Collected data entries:
= Beginning of Section =

-- ==== Sys2Proof/Laws/Memory.lean ====
section
/-! SUPPORT. The laws of the buffer spaces: read after write, and the canonical form kept by every operation. -/

namespace Sys2Proof.Machine

@[simp] theorem read_nil (i : Nat) : Memory.read [] i = none := rfl

theorem read_cons (a : Nat) (v : Byte) (m : Memory) (i : Nat) :
    Memory.read ((a, v) :: m) i = if i = a then some v else Memory.read m i := rfl

theorem read_write (m : Memory) (i j : Nat) (v : Byte) :
    Memory.read (Memory.write m i v) j = if j = i then some v else Memory.read m j := by
  induction m with
  | nil => rfl
  | cons c m ih =>
    obtain ⟨a, w⟩ := c
    simp only [Memory.write]
    split
    · simp only [read_cons]
    · split
      · subst_vars
        simp only [read_cons]
        split <;> rfl
      · simp only [read_cons, ih]
        split
        · subst_vars
          rw [if_neg (by omega)]
        · rfl

@[simp] theorem read_write_same (m : Memory) (i : Nat) (v : Byte) : Memory.read (Memory.write m i v) i = some v := by
  simp [read_write]

theorem read_write_other (m : Memory) {i j : Nat} (v : Byte) (h : j ≠ i) :
    Memory.read (Memory.write m i v) j = Memory.read m j := by
  simp [read_write, h]

/-- A listed index of a space after a write was listed before or is the one written. -/
theorem mem_write {m : Memory} {i : Nat} {v : Byte} {c : Host.Cell} (h : c ∈ Memory.write m i v) :
    c.1 = i ∨ c ∈ m := by
  induction m with
  | nil => simp_all [Memory.write]
  | cons d m ih =>
    obtain ⟨a, w⟩ := d
    simp only [Memory.write] at h
    split at h
    · simp only [List.mem_cons] at h ⊢
      rcases h with h | h
      · exact .inl (by simp [h])
      · exact .inr h
    · split at h
      · simp only [List.mem_cons] at h ⊢
        rcases h with h | h
        · exact .inl (by simp [h])
        · exact .inr (.inr h)
      · simp only [List.mem_cons] at h ⊢
        rcases h with h | h
        · exact .inr (.inl h)
        · rcases ih h with h | h
          · exact .inl h
          · exact .inr (.inr h)

theorem wf_nil : Memory.wf [] := List.Pairwise.nil

/-- A write keeps the canonical form. -/
theorem wf_write {m : Memory} (h : Memory.wf m) (i : Nat) (v : Byte) : Memory.wf (Memory.write m i v) := by
  induction m with
  | nil => exact List.pairwise_singleton _ _
  | cons c m ih =>
    obtain ⟨a, w⟩ := c
    obtain ⟨ha, hm⟩ := List.pairwise_cons.mp h
    simp only [Memory.write]
    split
    · next hlt =>
      refine List.pairwise_cons.mpr ⟨fun c hc => ?_, h⟩
      rcases List.mem_cons.mp hc with rfl | hc
      · exact hlt
      · exact Nat.lt_trans hlt (ha c hc)
    · split
      · next heq =>
        subst heq
        exact List.pairwise_cons.mpr ⟨ha, hm⟩
      · next hlt hne =>
        refine List.pairwise_cons.mpr ⟨fun c hc => ?_, ih hm⟩
        rcases mem_write hc with h' | h'
        · simp only [h']
          omega
        · exact ha c h'

theorem read_fill (m : Memory) (n : Nat) (f : Nat → Byte) (i : Nat) :
    Memory.read (Memory.fill m n f) i = if i < n then some (f i) else Memory.read m i := by
  induction n with
  | zero => simp [Memory.fill]
  | succ n ih =>
    simp only [Memory.fill, read_write, ih]
    split
    · subst_vars
      simp
    · simp only [show (i < n + 1) = (i < n) from propext (by omega)]

theorem wf_fill {m : Memory} (h : Memory.wf m) (n : Nat) (f : Nat → Byte) : Memory.wf (Memory.fill m n f) := by
  induction n with
  | zero => exact h
  | succ n ih => exact wf_write ih n _

theorem allWritten_iff (m : Memory) (n : Nat) : Memory.allWritten m n = true ↔ Memory.WrittenBelow m n := by
  simp [Memory.allWritten, Memory.WrittenBelow]

theorem writtenBelow_of_hasBytes {m : Memory} {X : List Byte} (h : Memory.HasBytes m X) :
    Memory.WrittenBelow m X.length := by
  intro i hi
  rw [h i hi]
  simp [hi]

theorem read_of_hasBytes {m : Memory} {X : List Byte} (h : Memory.HasBytes m X) {i : Nat} (hi : i < X.length) :
    Memory.read m i = some X[i] := by
  rw [h i hi]
  simp [hi]

end Sys2Proof.Machine
end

= End of Section =

§ **Problem statement**:
Locate the word "HasBytes" in the records and collect each line it appears in.

§ **Solved exercise**:
theorem writtenBelow_of_hasBytes {m : Memory} {X : List Byte} (h : Memory.HasBytes m X) :
theorem read_of_hasBytes {m : Memory} {X : List Byte} (h : Memory.HasBytes m X) {i : Nat} (hi : i < X.length) :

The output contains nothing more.